# Listed records:
::::::

-- ==== Sys2Proof/Machine/Catalog.lean ====
section
/-! DEFINITION. The Message Definition Catalog, the machine's read-only storage space `CAT`:
the entry record (spec/30_encoding.md R51), well-formedness WF1 to WF8 (spec/20_memory.md R32), integrity
(R33) and the ROM word (R52). -/

namespace Sys2Proof

/-- The call-byte pattern of a definition (R51): 2-bit type code, required parity flag, broadcast flag. -/
structure CallPattern where
  type : TypeCode
  parityRequired : Bool
  broadcast : Bool
  deriving DecidableEq, Repr, Inhabited

/-- `data_length` (R51): a fixed count, or the low nibble of the header. -/
inductive DataLength where
  | fixed (n : Nat)
  | variableLength
  deriving DecidableEq, Repr, Inhabited

/-- A definition's identifier (R49, R51). -/
structure IdPattern where
  value : Byte
  partialMatch : Bool
  plen : Nat
  deriving DecidableEq, Repr, Inhabited

/-- A MessageDefinition (R51). `name` is a label the machine does not interpret. -/
structure MessageDefinition where
  name : String
  cbp : CallPattern
  header : Option Byte
  dataLength : DataLength
  identifier : Option IdPattern
  vmin : Version
  vmax : Version
  requiresChecksum : Bool
  deriving DecidableEq, Repr, Inhabited

/-! ### Well-formedness of one entry (R32). WF1 and WF5 are the field types. -/

/-- WF2: a variable count needs a header. -/
def wf2 (d : MessageDefinition) : Bool :=
  match d.dataLength with
  | .variableLength => d.header.isSome
  | .fixed _ => true

/-- WF3: a fixed count is at most `MAXDATA`. -/
def wf3 (d : MessageDefinition) : Bool :=
  match d.dataLength with
  | .variableLength => true
  | .fixed n => decide (n ≤ maxData)

/-- WF4: a partial identifier has a prefix length of 1 to 7. -/
def wf4 (d : MessageDefinition) : Bool :=
  match d.identifier with
  | none => true
  | some p => !p.partialMatch || (decide (1 ≤ p.plen) && decide (p.plen ≤ 7))

/-- WF6: an entry without a header has no identifier, no data and no checksum. -/
def wf6 (d : MessageDefinition) : Bool :=
  match d.header with
  | none => d.identifier.isNone && d.dataLength == .fixed 0 && !d.requiresChecksum
  | some _ => true

/-- WF7: an entry with a header has a checksum. -/
def wf7 (d : MessageDefinition) : Bool :=
  match d.header with
  | none => true
  | some _ => d.requiresChecksum

/-- WF8: an entry for FramedMessage calls has a header. -/
def wf8 (d : MessageDefinition) : Bool :=
  d.cbp.type != 3 || d.header.isSome

/-- All conditions of R32 on one entry. -/
def entryWf (d : MessageDefinition) : Bool :=
  wf2 d && wf3 d && wf4 d && wf6 d && wf7 d && wf8 d

/-- All conditions of R32 on a catalog. -/
def entriesWf (ds : List MessageDefinition) : Bool :=
  ds.all entryWf

/-- The catalog TOGETHER WITH the proof that it is well-formed, as R32 asks of a model: a catalog that
fails a condition is refused, since no value of this type holds it. `entries` is `all()` of R31, in its
stable order; `NDEF` is its length. -/
structure Catalog where
  entries : List MessageDefinition := []
  wf : entriesWf entries = true := by decide
  deriving DecidableEq, Repr, Inhabited

/-- The decidable check at load time (R32): a well-formed list becomes a catalog, any other is refused. -/
def loadCatalog (ds : List MessageDefinition) : Option Catalog :=
  if h : entriesWf ds = true then some { entries := ds, wf := h } else none

/-- `CATALOG`: OPEN (R6, R31, D8). A constant without a body, so nothing can be proved of its entries
beyond R32; notes/assumptions/2.md. DESIGN CHOICE, safe. -/
opaque Config.catalog : Catalog

/-! ### Integrity (R33): checked offline, not required of the catalog (R161) -/

/-- The significant bits of an identifier (R49): all, or the top `plen` ones. -/
def idMask (p : IdPattern) : Byte :=
  if p.partialMatch then (0xFF : Byte) <<< (8 - p.plen) else 0xFF

/-- The header mask of `coincide` (R33): the high nibble when either entry is Variable. -/
def coincideHeaderMask (d e : MessageDefinition) : Byte :=
  if d.dataLength = .variableLength ∨ e.dataLength = .variableLength then 0xF0 else 0xFF

/-- The header clause of `coincide` (R33). -/
def coincideHeader (d e : MessageDefinition) : Bool :=
  match d.header, e.header with
  | none, none => true
  | some g, some h => (g &&& coincideHeaderMask d e) == (h &&& coincideHeaderMask d e)
  | none, some _ => false
  | some _, none => false

/-- The identifier clause of `coincide` (R33): compared under the intersection of the two masks. -/
def coincideIdentifier (d e : MessageDefinition) : Bool :=
  match d.identifier, e.identifier with
  | none, none => true
  | some p, some q => (p.value &&& (idMask p &&& idMask q)) == (q.value &&& (idMask p &&& idMask q))
  | none, some _ => false
  | some _, none => false

/-- `coincide(d1, d2)` (R33, D11). -/
def coincide (d e : MessageDefinition) : Bool :=
  d.cbp == e.cbp && coincideHeader d e && coincideIdentifier d e

/-- The inclusive ranges `[vmin, vmax]` of two entries share no value (R33, R60). -/
def rangesDisjoint (d e : MessageDefinition) : Bool :=
  decide (d.vmax < d.vmin) || decide (e.vmax < e.vmin) || decide (d.vmax < e.vmin) || decide (e.vmax < d.vmin)

/-- `INTEGRITY(CATALOG)` (R33): coinciding entries have disjoint version ranges. -/
def integrity : List MessageDefinition → Bool
  | [] => true
  | d :: ds => ds.all (fun e => !coincide d e || rangesDisjoint d e) && integrity ds

/-! ### The ROM word (R52) -/

/-- Bits 33 to 30 (R52): the fixed count, 0 when Variable. -/
def romCount : DataLength → BitVec 4
  | .fixed n => BitVec.ofNat 4 n
  | .variableLength => 0

/-- Bits 28 to 21 (R52): the identifier's value, 0 without one. -/
def romIdValue : Option IdPattern → BitVec 8
  | some p => p.value
  | none => 0

/-- Bit 20 (R52): the partial flag, 0 without an identifier. -/
def romIdPartial : Option IdPattern → Bool
  | some p => p.partialMatch
  | none => false

/-- Bits 19 to 17 (R52): the prefix length, 0 when not partial. -/
def romIdLength : Option IdPattern → BitVec 3
  | some p => if p.partialMatch then BitVec.ofNat 3 p.plen else 0
  | none => 0

/-- A catalog entry as its 48-bit ROM word, bits 47 down to 0 in the order of R52's table. -/
def romWord (d : MessageDefinition) : BitVec 48 :=
  d.cbp.type ++ BitVec.ofBool d.cbp.parityRequired ++ BitVec.ofBool d.cbp.broadcast
    ++ BitVec.ofBool d.header.isSome ++ d.header.getD 0
    ++ BitVec.ofBool (d.dataLength == .variableLength) ++ romCount d.dataLength
    ++ BitVec.ofBool d.identifier.isSome ++ romIdValue d.identifier ++ BitVec.ofBool (romIdPartial d.identifier)
    ++ romIdLength d.identifier ++ d.vmin ++ d.vmax ++ BitVec.ofBool d.requiresChecksum

/-- The entry a ROM word stands for (R52). The word holds no name (notes/assumptions/18.md). -/
def romEntry (w : BitVec 48) : MessageDefinition where
  name := ""
  cbp :=
    { type := w.extractLsb' 46 2, parityRequired := w.getLsbD 45, broadcast := w.getLsbD 44 }
  header := if w.getLsbD 43 then some (w.extractLsb' 35 8) else none
  dataLength := if w.getLsbD 34 then .variableLength else .fixed (w.extractLsb' 30 4).toNat
  identifier :=
    if w.getLsbD 29 then
      some { value := w.extractLsb' 21 8, partialMatch := w.getLsbD 20, plen := (w.extractLsb' 17 3).toNat }
    else none
  vmin := w.extractLsb' 9 8
  vmax := w.extractLsb' 1 8
  requiresChecksum := w.getLsbD 0

/-- `DEFIDW` (R6, D21): the least `w` with `2^w >= max(NDEF, 1)`. -/
def defIdWidth (ndef : Nat) : Nat :=
  ((List.range (ndef + 1)).find? (fun w => decide (max ndef 1 ≤ 2 ^ w))).getD ndef

end Sys2Proof
end

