theorem ByteFrame.instrFrame {i : Instr} {s t : State} (h : ByteFrame s t) (hr : MayRecord (RecordOf i s) s t) :
    InstrFrame i s t :=
  ⟨h.machine, h.interface.1, .inl h.ver, hr⟩

theorem acceptCall_instrFrame {i : Instr} {f : CallFrame} {s t : State} (h : acceptCall f s = .next t) :
    InstrFrame i s t :=
  (acceptCall_frame h).instrFrame ((acceptCall_outcome h).mayRecord fun _ hr => hr.recordOf i s)

theorem rejectCall_instrFrame {i : Instr} {c : FailCause} {b : Byte} {x : Timestamp} {s t : State}
    (hc : c = .parityError b x ∨ c = .unclassifiedCallError b x) (h : rejectCall c s = .next t) : InstrFrame i s t :=
  (rejectCall_frame h).instrFrame ((rejectCall_outcome hc h).mayRecord fun _ hr => hr.recordOf i s)

theorem takeCall_instrFrame {i : Instr} {b : Byte} {x : Timestamp} {s t : State} (h : takeCall b x s = .next t) :
    InstrFrame i s t :=
  (takeCall_frame h).instrFrame ((takeCall_outcome h).mayRecord fun _ hr => hr.recordOf i s)

theorem takeHeader_instrFrame {i : Instr} {b : Byte} {s t : State} (h : takeHeader b s = .next t) : InstrFrame i s t :=
  (takeHeader_frame h).instrFrame
    ((takeHeader_outcome h).mayRecord fun _ hr => ⟨hr.wf, fun _ _ => hr.bounded (by decide : 1 ≤ bufCap)⟩)

theorem takeIdentifier_instrFrame {i : Instr} {b : Byte} {s t : State} (h : takeIdentifier b s = .next t) :
    InstrFrame i s t :=
  (takeIdentifier_frame h).instrFrame
    ((takeIdentifier_outcome h).mayRecord fun _ hr => ⟨hr.wf, fun _ _ => hr.bounded (by decide : 2 ≤ bufCap)⟩)

theorem enterDataPhase_instrFrame {i : Instr} {s t : State} (h : enterDataPhase s = .next t) : InstrFrame i s t :=
  (enterDataPhase_frame h).instrFrame ((enterDataPhase_outcome h).mayRecord fun _ hr => ⟨hr.wf, fun _ => hr.bounded⟩)

/-- The store of `data_step` fails at `BUFCAP`, so `len` stays within it whatever it was (R30). -/
theorem takeData_instrFrame {i : Instr} {b : Byte} {s t : State} (h : takeData b s = .next t) : InstrFrame i s t := by
  refine (takeData_frame h).instrFrame ?_
  obtain ⟨hlt, -⟩ := takeData_next h
  rcases takeData_outcome h with ⟨no, -⟩ | ⟨-, r, hc, hr⟩
  · exact .inl no
  · exact .inr ⟨r, hc.produced, hr.wf, fun _ _ => hr.bounded ((toNat_count hlt).trans_le hlt)⟩

theorem processFrame_instrFrame {i : Instr} {s t : State} (h : processFrame s = .next t) : InstrFrame i s t := by
  obtain ⟨_, e⟩ := processFrame_ends h
  obtain ⟨r, hc, hr⟩ := processFrame_outcome h
  exact e.byteFrame.instrFrame (.inr ⟨r, hc.produced, hr.wf, fun _ => hr.bounded⟩)

theorem callOnlyOutcome_instrFrame {i : Instr} {s t : State} (h : callOnlyOutcome s = .next t) : InstrFrame i s t := by
  obtain ⟨f, -, rfl⟩ := callOnlyOutcome_next h
  have e := emitOutcome_ends s (callOnlyRecord_wf f) rfl
  exact e.byteFrame.instrFrame (.inr ⟨_, e.produced, (callOnlyRecord_spec f).recordOf i s⟩)

/-- `emit_message` takes its fields as operands: their bound is that of a well-formed instruction. -/
theorem messageOutcome_instrFrame {i : Nat} {m : Carved} {s t : State} (h : messageOutcome i m s = .next t) :
    InstrFrame (.emitMessage i m) s t := by
  obtain ⟨f, bs, -, hb, rfl⟩ := messageOutcome_next h
  have hwf := messageRecord_wf f i m bs
  have e := emitOutcome_ends s hwf rfl
  exact e.byteFrame.instrFrame (.inr ⟨_, e.produced, hwf, fun hi hl =>
    ⟨of_decide_eq_true hi, (frameBytes_length hb).trans_le hl⟩⟩)
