-- ==== Sys2Proof/Syntax.lean ====
section
/-! DEFINITION. The LX instructions and the events of the opcode table, one constructor per row. A register field
is its seven encoded bits; an immediate or a b operand keeps the 28 bits of its L prefix when it has one (R55-R60). -/

namespace Sys2Proof

/-- The b operand of kind g: the field and, with an L prefix, ext28 (R58). -/
structure Src where
  field : BitVec 7
  ext   : Option (BitVec 28)
  deriving DecidableEq, Repr

/-- imm11 or off11 and the ext28 of a prefix (R57, R58). -/
structure Imm11 where
  low : BitVec 11
  ext : Option (BitVec 28)
  deriving DecidableEq, Repr

/-- imm20 or off20 and the ext28 of a prefix (R57, R58). -/
structure Imm20 where
  low : BitVec 20
  ext : Option (BitVec 28)
  deriving DecidableEq, Repr

/-- The order modifier (R73). -/
inductive Order where
  | plain | acq | rel | acqrel
  deriving DecidableEq, Repr

/-- The operation of an AMO (R74). -/
inductive AmoOp where
  | add | swp | cas | and | or | xor | min | max
  deriving DecidableEq, Repr

/-- What a TQREPLAY write names (R329): every access of the tenant in replay-wait, a thread's, or an engine command's. -/
inductive ReplaySel where
  | all
  | thread (tid : BitVec 32)
  | engine (tid : BitVec 32) (slot : BitVec 5)
  deriving DecidableEq, Repr

/-- An access from outside the dies: host, CXL peer or Bruron Link peer (R262, R346, R347). `publish` raises a watermark, as PUBWM does
(R112). -/
inductive MemOp where
  | read (len : BitVec 8)
  | write (data : List Byte)
  | amo (op : AmoOp) (operand cmp : Dword)
  | publish (value : Dword)
  deriving DecidableEq, Repr

/-- A physical access: address, operation, and the release flag of R257. -/
structure MemAccess where
  pa      : BitVec 56
  op      : MemOp
  release : Bool
  deriving DecidableEq, Repr

/-- A reply on its way back (R234): its packet's tag, and the index of the element that it answers, counted from the packet's first; a write
acknowledgement has index 0. -/
structure ReplyName where
  tag   : BitVec 8
  index : BitVec 16
  deriving DecidableEq, Repr

/-- Where a soft error strikes (R242); `hard` is an error that the hop's check cannot correct. -/
inductive ErrorSite where
  | memory (pa : BitVec 56) (hard : Bool)
  | tag (stack : BitVec 4) (entry : BitVec 20) (hard : Bool)
  | vectorRegister (tid : BitVec 32) (reg : BitVec 8) (dword : BitVec 10) (hard : Bool)
  | maskRegister (tid : BitVec 32) (reg : BitVec 4) (dword : BitVec 10) (hard : Bool)
  | scalarEntry (tid : BitVec 32) (entry : BitVec 9) (hard : Bool)
  | scratchpad (die : BitVec 2) (core : BitVec 6) (granule : BitVec 17) (hard : Bool)
  | fullEmpty (die : BitVec 2) (core : BitVec 6) (granule : BitVec 17)
  | accumulator (die : BitVec 2) (core : BitVec 6) (tile : BitVec 1) (row : BitVec 7)
  | lane (die : BitVec 2) (core : BitVec 6) (group : BitVec 6) (lane : BitVec 5)
  | directory (die : BitVec 2) (hard : Bool)
  | l1Data (die : BitVec 2) (core : BitVec 6) (pa : BitVec 56) (hard : Bool)
  | l2Data (pa : BitVec 56) (hard : Bool)
  | packetBuffer (stack : BitVec 4) (place : BitVec 12) (hard : Bool)
  | rowBuffer (tid : BitVec 32) (slot : BitVec 5) (hard : Bool)
  | tileFetch (die : BitVec 2) (core : BitVec 6)
  deriving DecidableEq, Repr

::::::

# Required work:
Retype exactly the line with "12) (hard : Bool)" and each line after it until the records end, and include no other line.

# Answer to this exercise:
  | packetBuffer (stack : BitVec 4) (place : BitVec 12) (hard : Bool)
  | rowBuffer (tid : BitVec 32) (slot : BitVec 5) (hard : Bool)
  | tileFetch (die : BitVec 2) (core : BitVec 6)
  deriving DecidableEq, Repr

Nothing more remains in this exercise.